## Goal of the exercise
Restate the opening lines of the material below word for word, stopping after the line that contains "rw [driving_frame_disp ⟨hl, hc⟩ w]".

## Extracted entries
theorem drivePins_frame_inv {s : State} (h : s.Inv) (hi : s.disp.phase = .idle) (w : Word) :
    (s.drivePins .latchLo w 50).Inv := by
  obtain ⟨hdisp, hbeside⟩ := inv_iff.1 h
  obtain ⟨hl, hc⟩ := hdisp.pins_of_idle hi
  have hs := driving_frame_sending s w
  refine runDisplay_inv hbeside rfl (fun j hj => (Phase.sending_ne (hs j hj)).1) ?_
  rw [driving_frame_disp ⟨hl, hc⟩ w]
  exact sound_of_idle rfl rfl hc (Nat.le_refl _) hdisp.value

/-! ### DWELL on an idle display -/

theorem dwellAlone_eq (s : State) :
    s.dwellAlone =
      s.runDisplay (s.displayBusy s.params.dwellCycles).disp s.params.dwellCycles := rfl

theorem displayBusy_busy (s : State) (n : Nat) {j : Nat} (hj : j < n) :
    (seqStep^[j] (s.displayBusy n)).disp.phase ≠ .idle := by
  rw [(displayBusy_steps s n j (Nat.le_of_lt hj)).1]
  exact Phase.noConfusion

/-- The last edge of a dwell of its own leaves 1 in `dwell_cnt`, and the rest as before (R79, log 21). -/
theorem displayBusy_disp (s : State) {n : Nat} (hn : 1 ≤ n) :
    (seqStep^[n] (s.displayBusy n)).disp = { s.disp with phase := .dwell, dwellCnt := 1, done := false } := by
  rw [displayBusy_iterate s n n hn (Nat.le_refl n), Nat.add_sub_cancel_left]

theorem dwellAlone_done {s : State} (hN : 1 ≤ s.params.dwellCycles) : s.dwellAlone.disp.done = false := by
  rw [dwellAlone_eq]
  rcases runDisplay_disp_of_busy rfl fun j => displayBusy_busy s s.params.dwellCycles with
    heq | heq <;> rw [heq]
  · rw [displayBusy_disp s hN]
  · rfl

theorem dwellAlone_inv {s : State} (h : s.Inv) (hi : s.disp.phase = .idle) : s.dwellAlone.Inv := by
  obtain ⟨hdisp, hbeside⟩ := inv_iff.1 h
  obtain ⟨hl, hc⟩ := hdisp.pins_of_idle hi
  have hN := (wellFormed_bounds hbeside.params).1
  refine runDisplay_inv hbeside rfl (fun j => displayBusy_busy s s.params.dwellCycles) ?_
  rw [displayBusy_disp s hN]
  exact sound_of_idle rfl hl hc hN hdisp.value

end Sys2Proof.Machine
end

section
/-! The invariant of R28 through every operation and every step, and after reset. -/

namespace Sys2Proof.Machine

/-! ### What a step can be -/

/-- The decoder answers only operations whose `value` fits (R45, R55). -/
theorem decode_wellFormed {vw : Nat} {w : OpWord} {i : Instr} (h : decode vw w = .ok i) :
    i.wellFormed vw = true := by
  obtain ⟨fmt, word⟩ := w
  have hv := decide_eq_true (cmdValue_lt vw word)
  unfold decode at h
  split at h
  case isFalse => cases h
  case isTrue =>
    unfold decodeBits at h
    cases fmt <;> simp only at h
    case cmd =>
      cases h
      exact hv
    case showclock =>
      split at h <;> cases h
      exact hv
    case showvolts =>
      split at h <;> cases h
      exact hv
    case segb | selb | env =>
      simp only [decodeSegment, decodeSelect, decodeEnv] at h
      repeat' split at h
      all_goals cases h
      all_goals rfl
    case seq =>
      cases h
      unfold decodeSeq
      repeat' split
      all_goals rfl
    all_goals
      cases h
      rfl

/-- A step that answers is one clock edge, or the meaning of an operation that fits VALUE_WIDTH on the state
with its request taken off (R58). -/
theorem step_next {s t : State} (h : step s = .next t) :
    t = s.nextEdge ∨ ∃ i rest, i.wellFormed s.params.valueWidth = true ∧
      exec i { s with pending := rest } = .next t := by
  unfold step at h
  split at h
  · cases h
    exact .inl rfl
  · split at h
    · next hd => exact .inr ⟨_, _, decode_wellFormed hd, h⟩
    · cases h

/-! ### Every operation keeps the invariant -/

/-- The requests still to come are no part of the invariant. -/
theorem inv_setPending {s : State} (h : s.Inv) (l : List OpWord) : { s with pending := l }.Inv :=
  ⟨h.params, h.latch, h.sclk, h.dwell, h.debounce, h.value, h.pulses⟩

theorem ifDisplayFree_inv {s t : State} {f : State → State} (h : s.Inv)
    (hf : s.disp.phase = .idle → (f s).Inv) (ht : ifDisplayFree s f = .next t) : t.Inv := by
  rcases ifDisplayFree_next ht with ⟨hfree, rfl⟩ | ⟨-, rfl⟩
  · exact hf (displayFree_iff.1 hfree).1
  · exact nextEdge_inv h

theorem stalled_inv {i : Instr} {s t : State} (h : s.Inv) (ht : stalled i s = .next t) : t.Inv := by
  cases ht
  exact nextEdge_inv (inv_setPending h _)

theorem execDwell_inv {s t : State} (h : s.Inv) (ht : execDwell s = .next t) : t.Inv := by
  unfold execDwell at ht
  split at ht
  · cases ht
    exact run_inv h _
  · exact ifDisplayFree_inv h (dwellAlone_inv h) ht

theorem execModesel_inv {s t : State} (h : s.Inv) (ht : execModesel s = .next t) : t.Inv := by
  unfold execModesel at ht
  split at ht
  · cases ht
    exact runRender_inv h (modeCmd_value_lt (wellFormed_bounds h.params).2.2 _ _ _ _)
  · exact stalled_inv h ht

theorem loopIteration_inv {s : State} (h : s.Inv) : s.loopIteration.Inv := by
  obtain ⟨hdisp, hps, hdeb, -⟩ := inv_iff.1 h
  have hstart : { s with host := .step1 }.Inv := inv_iff.2 ⟨hdisp, hps, hdeb, trivial⟩
  have hsampled : s.loopStep1.Inv := run_inv (nextEdge_inv hstart) _
  unfold State.loopIteration
  dsimp only
  split
  · exact run_inv hsampled _
  · exact hsampled

theorem execLoop_inv {s t : State} (h : s.Inv) (ht : execLoop s = .next t) : t.Inv := by
  unfold execLoop at ht
  split at ht
  · cases ht
    exact inv_setPending (loopIteration_inv h) _
  · exact stalled_inv h ht

/-- Every operation keeps the invariant. Those not named in the case split take no edge and write the clock,
the tracker or `result` only. -/
theorem exec_inv {i : Instr} {s t : State} (h : s.Inv) (hi : i.wellFormed s.params.valueWidth = true)
    (ht : exec i s = .next t) : t.Inv := by
  cases i
  case render | showclock | showvolts =>
    exact ifDisplayFree_inv (f := fun u => u.runRender _) h
      (fun _ => runRender_inv h (by exact of_decide_eq_true hi)) ht
  case shiftbit =>
    exact ifDisplayFree_inv (f := fun u => u.drivePins _ _ _) h
      (fun hp => drivePins_bits_inv h hp _ (k := 1) (by decide) (by decide)) ht
  case shiftbyte =>
    exact ifDisplayFree_inv (f := fun u => u.drivePins _ _ _) h
      (fun hp => drivePins_bits_inv h hp _ (k := 8) (by decide) (by decide)) ht
  case writeframe =>
    exact ifDisplayFree_inv (f := fun u => u.drivePins _ _ _) h (fun hp => drivePins_frame_inv h hp _) ht
  case dwell => exact execDwell_inv h ht
  case dbsample =>
    cases ht
    exact advanceInputs_inv (clockEdgeWith_inv h nofun)
  case dbwait =>
    cases ht
    exact nextEdge_inv h
  case modesel => exact execModesel_inv h ht
  case loop => exact execLoop_inv h ht
  all_goals
    cases ht
    exact ⟨h.params, h.latch, h.sclk, h.dwell, h.debounce, h.value, h.pulses⟩

/-- Settles O59: a step is one clock edge or an operation that fits VALUE_WIDTH, and both keep the
invariant. -/
theorem stepKeepsInvariant : Obligations.StepKeepsInvariant := by
  intro s t h ht
  rcases step_next ht with rfl | ⟨i, rest, hi, hexec⟩
  · exact nextEdge_inv h
  · exact exec_inv (inv_setPending h rest) hi hexec

/-- Settles O58: both blocks are at their reset values, the default parameters are legal, and no frame is in
flight in IDLE. -/
theorem resetMeetsInvariant : Obligations.ResetMeetsInvariant :=
  ⟨inv_iff.2 ⟨sound_displayReset _, by decide, sound_debouncerReset _, trivial⟩, trivial⟩

end Sys2Proof.Machine
end

section
/-! The pulses `done`, `clk_reset` and `db_pass` (R14, R85, R91, R92, R94), at an edge and over an
operation. -/

namespace Sys2Proof.Machine

/-! ### The pulses after one edge -/

/-- Only the last edge of the fourth dwell raises `done` (R14, R85). -/
theorem seqEdge_done_iff (s : State) (cmd : Option Cmd) :
    (s.seqEdge cmd).disp.done = true ↔
      s.disp.phase = .dwell ∧ s.disp.dwellCnt ≤ 1 ∧ s.disp.pos = 3 := by
  by_cases hp : s.disp.phase = .dwell
  · by_cases hc : s.disp.dwellCnt ≤ 1
    · by_cases hpos : s.disp.pos = 3
      · simp [seqEdge_dwell_end hp hc hpos, hp, hc, hpos]
      · rw [seqEdge_dwell_next hp hc hpos]
        exact iff_of_false Bool.false_ne_true fun h => hpos h.2.2
    · simp [seqEdge_dwell_wait hp (Nat.lt_of_not_le hc), hc]
  · have hdown : (s.seqEdge cmd).disp.done = false := by
      by_cases hi : s.disp.phase = .idle
      · cases cmd with
        | none => rw [seqEdge_idle_none hi]
        | some c => rw [seqEdge_idle_some hi]; rfl
      · rw [seqEdge_busy hi]
        exact seqStep_done hp
    simp [hdown, hp]

theorem clockEdgeWith_done_iff (s : State) (r : Drive) :
    (s.clockEdgeWith r).disp.done = true ↔
      s.inp.rst = false ∧ s.disp.phase = .dwell ∧ s.disp.dwellCnt ≤ 1 ∧ s.disp.pos = 3 := by
  cases hr : s.inp.rst with
  | true => simp [clockEdgeWith_reset_disp hr r, Display.reset]
  | false => simp [(clockEdgeWith_sameDisplay hr r).disp, seqEdge_done_iff]

theorem nextEdge_done_iff (s : State) :
    s.nextEdge.disp.done = true ↔
      s.inp.rst = false ∧ s.disp.phase = .dwell ∧ s.disp.dwellCnt ≤ 1 ∧ s.disp.pos = 3 := by
  rw [State.nextEdge, State.advanceInputs_disp]
  exact clockEdgeWith_done_iff s _

/-- `clk_reset` is up after an edge exactly when a ready debouncer sampled a pressed button (R91, R94). -/
theorem debouncerEdge_clkReset_iff (d : Debouncer) (ps : Params) (sampleEn btnN : Bool) :
    (d.edge ps sampleEn btnN).clkReset = true ↔
      (d.phase = .ready ∧ sampleEn = true) ∧ btnN = false := by
  cases hp : d.phase with
  | ready =>
    cases sampleEn <;> cases btnN <;>
      simp [Debouncer.edge, hp, Debouncer.sample, Debouncer.clearPulses, pressed]
  | block =>
    by_cases hc : 1 < d.cnt <;> simp [Debouncer.edge, hp, Debouncer.wait, Debouncer.clearPulses, hc]

/-- `db_pass` is up after an edge exactly when a ready debouncer sampled an idle button or the edge ended a
block (R91, R92, R94). -/
theorem debouncerEdge_dbPass_iff (d : Debouncer) (ps : Params) (sampleEn btnN : Bool) :
    (d.edge ps sampleEn btnN).dbPass = true ↔
      ((d.phase = .ready ∧ sampleEn = true) ∧ btnN = true) ∨ (d.phase = .block ∧ d.cnt ≤ 1) := by
  cases hp : d.phase with
  | ready =>
    cases sampleEn <;> cases btnN <;>
      simp [Debouncer.edge, hp, Debouncer.sample, Debouncer.clearPulses, pressed]
  | block =>
    by_cases hc : 1 < d.cnt
    · simp [Debouncer.edge, hp, Debouncer.wait, Debouncer.clearPulses, hc]
    · simp [Debouncer.edge, hp, Debouncer.wait, Debouncer.clearPulses, hc, Nat.not_lt.1 hc]

theorem clockEdgeWith_clkReset_iff (s : State) (r : Drive) :
    (s.clockEdgeWith r).deb.clkReset = true ↔
      s.inp.rst = false ∧
        (s.deb.phase = .ready ∧ (r.sampleEn = true ∨ s.drive.sampleEn = true)) ∧ s.inp.btnN = false := by
  cases hr : s.inp.rst with
  | true => simp [clockEdgeWith_reset_deb hr r, Debouncer.reset]
  | false => simp [clockEdgeWith_deb hr r, debouncerEdge_clkReset_iff]

theorem clockEdgeWith_dbPass_iff (s : State) (r : Drive) :
    (s.clockEdgeWith r).deb.dbPass = true ↔
      s.inp.rst = false ∧
        (((s.deb.phase = .ready ∧ (r.sampleEn = true ∨ s.drive.sampleEn = true)) ∧ s.inp.btnN = true) ∨
          (s.deb.phase = .block ∧ s.deb.cnt ≤ 1)) := by
  cases hr : s.inp.rst with
  | true => simp [clockEdgeWith_reset_deb hr r, Debouncer.reset]
  | false => simp [clockEdgeWith_deb hr r, debouncerEdge_dbPass_iff]

/-! ### `done` after an operation -/

/-- The operation can end with `done`: a dwell of position 3 is in progress, and no reset is due (R85). -/
def State.InLastDwell (s : State) : Prop :=
  s.disp.phase = .dwell ∧ s.disp.pos = 3 ∧ s.inp.rst = false

theorem nextEdge_inLastDwell {s : State} (h : s.nextEdge.disp.done = true) : s.InLastDwell := by
  obtain ⟨hr, hp, -, hpos⟩ := (nextEdge_done_iff s).1 h
  exact ⟨hp, hpos, hr⟩

/-- The rest of a dwell ends with `done` only after position 3: until then each of its edges waits. -/
theorem run_dwell_inLastDwell : ∀ (n : Nat) {s : State}, s.disp.phase = .dwell → 1 ≤ n →
    n ≤ max s.disp.dwellCnt 1 → (s.run n).disp.done = true → s.InLastDwell := by
  intro n
  induction n with
  | zero => exact fun _ h => absurd h (by decide)
  | succ n ih =>
    intro s hp _ hn h
    unfold State.run at h
    split at h
    · exact nextEdge_inLastDwell h
    · next hr =>
      have hr := Bool.eq_false_of_not_eq_true hr
      rcases Nat.eq_zero_or_pos n with rfl | hpos
      · exact nextEdge_inLastDwell h
      · have hdisp : s.nextEdge.disp = { s.disp with dwellCnt := s.disp.dwellCnt - 1, done := false } := by
          rw [State.nextEdge, State.advanceInputs_disp, (clockEdge_sameDisplay hr).disp,
            seqEdge_dwell_wait hp (by omega)]
        obtain ⟨-, hpos3, -⟩ := ih (s := s.nextEdge) (by rw [hdisp]; exact hp) hpos
          (by rw [hdisp]; show n ≤ max (s.disp.dwellCnt - 1) 1; omega) h
        rw [hdisp] at hpos3
        exact ⟨hp, hpos3, hr⟩

theorem ifDisplayFree_done {s t : State} {f : State → State} (hf : (f s).disp.done = false)
    (ht : ifDisplayFree s f = .next t) (hd : t.disp.done = true) : s.InLastDwell := by
  rcases ifDisplayFree_next ht with ⟨-, rfl⟩ | ⟨-, rfl⟩
  · rw [hf] at hd
    cases hd
  · exact nextEdge_inLastDwell hd

theorem execDwell_done {s t : State} (hN : 1 ≤ s.params.dwellCycles) (ht : execDwell s = .next t)
    (hd : t.disp.done = true) : s.InLastDwell := by
  unfold execDwell at ht
  split at ht
  · next hp =>
    cases ht
    exact run_dwell_inLastDwell _ hp (Nat.le_max_right _ _) (Nat.le_refl _) hd
  · exact ifDisplayFree_done (dwellAlone_done hN) ht hd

## Written answer
theorem drivePins_frame_inv {s : State} (h : s.Inv) (hi : s.disp.phase = .idle) (w : Word) :
    (s.drivePins .latchLo w 50).Inv := by
  obtain ⟨hdisp, hbeside⟩ := inv_iff.1 h
  obtain ⟨hl, hc⟩ := hdisp.pins_of_idle hi
  have hs := driving_frame_sending s w
  refine runDisplay_inv hbeside rfl (fun j hj => (Phase.sending_ne (hs j hj)).1) ?_
  rw [driving_frame_disp ⟨hl, hc⟩ w]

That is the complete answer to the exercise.